This is not an easy problem, and it does no one any good to pretend that it is. Tackling the issue also requires those considering it to consider other social situations. Is someone supporting equal treatment of women in Saudia Arabia practicing hate speech against the conservative ruling party? If we'd had systems that let us actively regulate speech in the way we can now, would it have been appropriate to block Martin Luther King Jr. because his message was growing civil disobedience and causing families to bicker over race politics? Why are we so damn certain that any argument today will necessarily be decided by a regression rather than a wider acceptance of more progress? Change in human societies is always ugly, always comes at the cost of pain and strife, and on the balance has usually moved us in a forward direction. I can't say the same for censorship. Censorship makes impossible any forward movement, and only serves to leave regressive mindsets to fester and make-believe that they have more support than they actually do.

2 comments

We're not talking about banning these posts, or hiding them, or censoring them. Just not showing them as widely as they do other posts. It doesn't even need to go as deep as "this is hateful", but rather "this has the potential to be hateful" or giving the author the ability to control how widely the message is being shared.

I see these people here trying to debate solutions like good engineers, but unless they work at Twitter, it's a waste. We can guess all day and come up with a million solutions but when it comes down to it, Twitter absolutely has the ability to control posts that spiral out of control. What they don't have is the desire to do so.

What's the line between censoring and "not showing them as widely as other posts"?
It can be smoothly related with probability of post being undesirable. So if algo thinks it's 50% undesirable simply count it as "half a weight." Or tune this function to be whatever you want. Twitter/etc already makes arbitrary choices about what gets shown.
Not every post gets shown as widely as some do. What's that line? That's where I'd start.
For every mean-spirited hate post that gets promoted, another tweet about knitting is not promoted. Why is censorship only bad if the content is hateful?
"How is it supposed to know that when person A says something and when person B says the exact same words....."

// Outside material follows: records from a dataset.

-- ==== Sys2Proof/Machine/Ops.lean ====
section
/-! DEFINITION. The operations every command is made of: memory, the primitives of 00_scope.md R11, the focus
switch of 43_focus.md, the masked read-modify-write of 44_masked_access.md R315, how a command begins and
ends (30_encoding.md R116, R119), and the failure of a SCAN (41_topology_scan.md R221), the block's one
"trap entry" (60_exceptions.md R424). -/

namespace Sys2Proof.Machine

/-! ## Memory (log 4) -/

/-- The byte at an address. -/
def Memory.readByte : Memory → Nat → Byte
  | [], _ => Memory.unlisted
  | c :: rest, a => if c.1 = a then c.2 else Memory.readByte rest a

/-- The memory with a byte stored, in canonical form. -/
def Memory.writeByte : Memory → Nat → Byte → Memory
  | [], a, b => if b = Memory.unlisted then [] else [(a, b)]
  | c :: rest, a, b =>
    if a < c.1 then (if b = Memory.unlisted then c :: rest else (a, b) :: c :: rest)
    else if a = c.1 then (if b = Memory.unlisted then rest else (a, b) :: rest)
    else c :: Memory.writeByte rest a b

/-- The 32-bit word at an address, its low byte first (log 4). -/
def Memory.readWord (m : Memory) (pa : Addr) : Word :=
  m.readByte (pa + 3#64).toNat ++ m.readByte (pa + 2#64).toNat ++ m.readByte (pa + 1#64).toNat
    ++ m.readByte pa.toNat

/-- The memory with a 32-bit word stored, its low byte first. -/
def Memory.writeWord (m : Memory) (pa : Addr) (v : Word) : Memory :=
  (((m.writeByte pa.toNat (v.extractLsb' 0 8)).writeByte (pa + 1#64).toNat (v.extractLsb' 8 8)).writeByte
    (pa + 2#64).toNat (v.extractLsb' 16 8)).writeByte (pa + 3#64).toNat (v.extractLsb' 24 8)

/-! ## The primitives (R11) -/

/-- Record an event. -/
def State.emit (e : Event) (s : State) : State := { s with trace := s.trace ++ [e] }

/-- `Log(e)`: no other effect (R422). -/
def State.logEntry (e : LogEntry) (s : State) : State := { s with log := s.log ++ [e] }

/-- `RESETSTATUS` or `ERRLOGSTATUS` of one of these wrapper pages (R45). -/
def isStatusRegister (pages : List (BitVec 52)) (pa : Addr) : Bool :=
  pages.any (fun p => pa == pageBase p + Config.resetStatus || pa == pageBase p + Config.errLogStatus)

/-- What the reference device answers, its memory being `m`: `RESETSTATUS` always reads 0, `ERRLOGSTATUS` reads
0 where the script says nothing, any other location reads the word last written (D35; log 3). -/
def referenceAnswer (pages : List (BitVec 52)) (m : Memory) (pa : Addr) : Word :=
  if isStatusRegister pages pa then 0#32 else m.readWord pa

/-- What the bus answers to a read: the test script's next answer for the address, else the device's (R464,
D35; log 3). -/
def State.busAnswer (s : State) (pa : Addr) : Word :=
  match s.bus.script.find? (fun e => e.1 == pa) with
  | some e => e.2
  | none =>
    match s.bus.device with
    | .oracle => Config.busOracle s.trace pa
    | .reference pages => referenceAnswer pages s.bus.mem pa

/-- `MemRead(pa, 4)`: the value, and the state with the read in the trace. -/
def State.memRead (path : AccessPath) (pa : Addr) (s : State) : Word × State :=
  (s.busAnswer pa,
    { s with bus := { s.bus with script := s.bus.script.eraseP (fun e => e.1 == pa) }
             trace := s.trace ++ [.memRead path pa (s.busAnswer pa)] })

/-- `MemWrite(pa, 4, v)`. -/
def State.memWrite (path : AccessPath) (pa : Addr) (v : Word) (s : State) : State :=
  { s with bus := { s.bus with mem := s.bus.mem.writeWord pa v }
           trace := s.trace ++ [.memWrite path pa v] }

/-- `WinSet(w, base)` (R51). -/
def State.winSet (w : Window) (base : Addr) (s : State) : State :=
  match w with
  | .reg => { s with winReg := base, trace := s.trace ++ [.winSet .reg base] }
  | .wrap => { s with winWrap := base, trace := s.trace ++ [.winSet .wrap base] }

/-- `Map(pa, size)`. -/
def State.map (pa size : Addr) (s : State) : State := s.emit (.map pa size)

/-- `Delay(n)`: an event, no time (R490). -/
def State.delay (n : Nat) (s : State) : State := s.emit (.delay n)

/-- `s <- IrqMask()`: the saved mask state, and the state with it outstanding (R56). -/
def State.irqMask (s : State) : Nat × State :=
  (Config.irqSaved s.trace,
    { s with irqSaved := some (Config.irqSaved s.trace)
             trace := s.trace ++ [.irqMask (Config.irqSaved s.trace)] })

/-- `IrqRestore(s)` (R56). -/
def State.irqRestore (saved : Nat) (s : State) : State :=
  { s with irqSaved := none, trace := s.trace ++ [.irqRestore saved] }

/-! ## Mappings and focus -/

/-- Map core i's register window if its cache entry is NONE (R43, R281, R312). -/
def State.mapCore (i : Word) (base : Addr) (s : State) : State :=
  match cacheGet s.mapReg i.toNat with
  | some _ => s
  | none => { s.map base Config.coreWindowSize with mapReg := cacheSet s.mapReg i.toNat base }

/-- Map core i's wrapper if its cache entry is NONE (R43, R281, R341). -/
def State.mapWrapper (i : Word) (wb : Addr) (s : State) : State :=
  match cacheGet s.mapWrap i.toNat with
  | some _ => s
  | none => { s.map wb Config.coreWindowSize with mapWrap := cacheSet s.mapWrap i.toNat wb }

/-- SWITCH_TO on Flat: only mappings (R281, R284). -/
def State.focusFlat (i : Word) (d : CoreDescriptor) (s : State) : State :=
  match d.wrapperAddr with
  | some wb =>
    let t := (s.mapCore i d.primaryAddr).mapWrapper i wb
    { t with focus := { idx := some i, reg := (cacheGet t.mapReg i.toNat).map .mapped
                        wrap := (cacheGet t.mapWrap i.toNat).map .mapped } }
  | none =>
    let t := s.mapCore i d.primaryAddr
    { t with focus := { idx := some i, reg := (cacheGet t.mapReg i.toNat).map .mapped, wrap := none } }

/-- SWITCH_TO on a windowed transport: the windows are programmed every time (R281 (a)); WRAP only with two
windows and a wrapper, else it is left as it was (R281 (b)). -/
def State.focusWindowed (i : Word) (d : CoreDescriptor) (s : State) : State :=
  let t := s.winSet .reg d.primaryAddr
  match d.wrapperAddr with
  | some wb =>
    if s.cfg.windowCount = 2 then
      { t.winSet .wrap wb with
        focus := { idx := some i, reg := some (.window .reg), wrap := some (.window .wrap) } }
    else { t with focus := { idx := some i, reg := some (.window .reg), wrap := none } }
  | none => { t with focus := { idx := some i, reg := some (.window .reg), wrap := none } }

/-- SWITCH_TO(i), without its response (R281): an index out of range changes nothing. -/
def State.switchTo (i : Word) (s : State) : State :=
  match s.row i with
  | none => s
  | some d => if s.flat then s.focusFlat i d else s.focusWindowed i d

/-- The critical section of R290, R313 and R341: mask interrupts, switch to core i, run `body`, switch back
to a previous focus that is another core, restore the mask. -/
def State.withFocus {α : Type} (i : Word) (body : State → α × State) (s : State) : α × State :=
  let m := s.irqMask
  let r := body (m.2.switchTo i)
  let back := match s.focus.idx with
    | some p => if p = i then r.2 else r.2.switchTo p
    | none => r.2
  (r.1, back.irqRestore m.1)

/-! ## Masked read-modify-write (R315, D69) -/

/-- `RMW` of R311 and CflagsBody of R355: read and write only when `(mask | value) != 0`, then read again. -/
def State.rmw (path : AccessPath) (pa : Addr) (mask value : Word) (s : State) : Word × State :=
  if mask ||| value = 0#32 then s.memRead path pa
  else
    let r := s.memRead path pa
    (r.2.memWrite path pa ((r.1 &&& ~~~mask) ||| value)).memRead path pa

/-! ## How a command begins and ends -/

/-- A command begins: its own part of the trace starts here, and there is no response yet. -/
def State.begin (s : State) : State := { s with traceMark := s.trace.length, response := [] }

/-- A command ends with these response words (R116). -/
def State.respond (ws : List Word) (s : State) : State := { s with response := ws }

/-- A command that ends in its own step: refused while BUSY = 1 or detached (R119), else its body runs and
its response is given. -/
def command (body : State → List Word × State) (s : State) : Host.Outcome State Fault Refusal :=
  if s.busy then .refused .commandWhileBusy
  else if s.attached then .next ((body s.begin).2.respond (body s.begin).1)
  else .refused .detached

/-- The events of the last command (R59). -/
def State.commandTrace (s : State) : List Event := s.trace.drop s.traceMark

/-! ## The end of a SCAN -/

/-- A ParseError (R221, R424): the partial table, the bridge set and the side channel are discarded, the
focus is NONE, the cause is recorded with the cursor (R421), and SCAN ends with status ParseError. -/
def State.parseFail (c : ParseCause) (s : State) : State :=
  { s with table := [], bws := [], oob := none, focus := Focus.unset
           scanStatus := .parseError c s.scan.cur, scan := { s.scan with rows := [] }
           busy := false, response := answerStatus .parseError }

/-- The success epilogue (R222): the rows are the table, and core 0 gets the focus if there is one. -/
def State.scanDone (s : State) : State :=
  State.switchTo 0#32
    { s with table := s.scan.rows, scanStatus := .ok, scan := { s.scan with rows := [] }
             busy := false, response := answerStatus .ok }

end Sys2Proof.Machine
end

I was about to argue against this but then realised its worse than you suggest.

If I as a white person used the N word to describe a black person I would be labelled a racist, whereas a black person can say it all day long. But even if I black up and say it, its even worse. But then with gender the rules are almost reversed, I can declare myself a woman and expect that to be somewhat respected.

And on the internet no one knows you're a dog, or a transvestite in black face.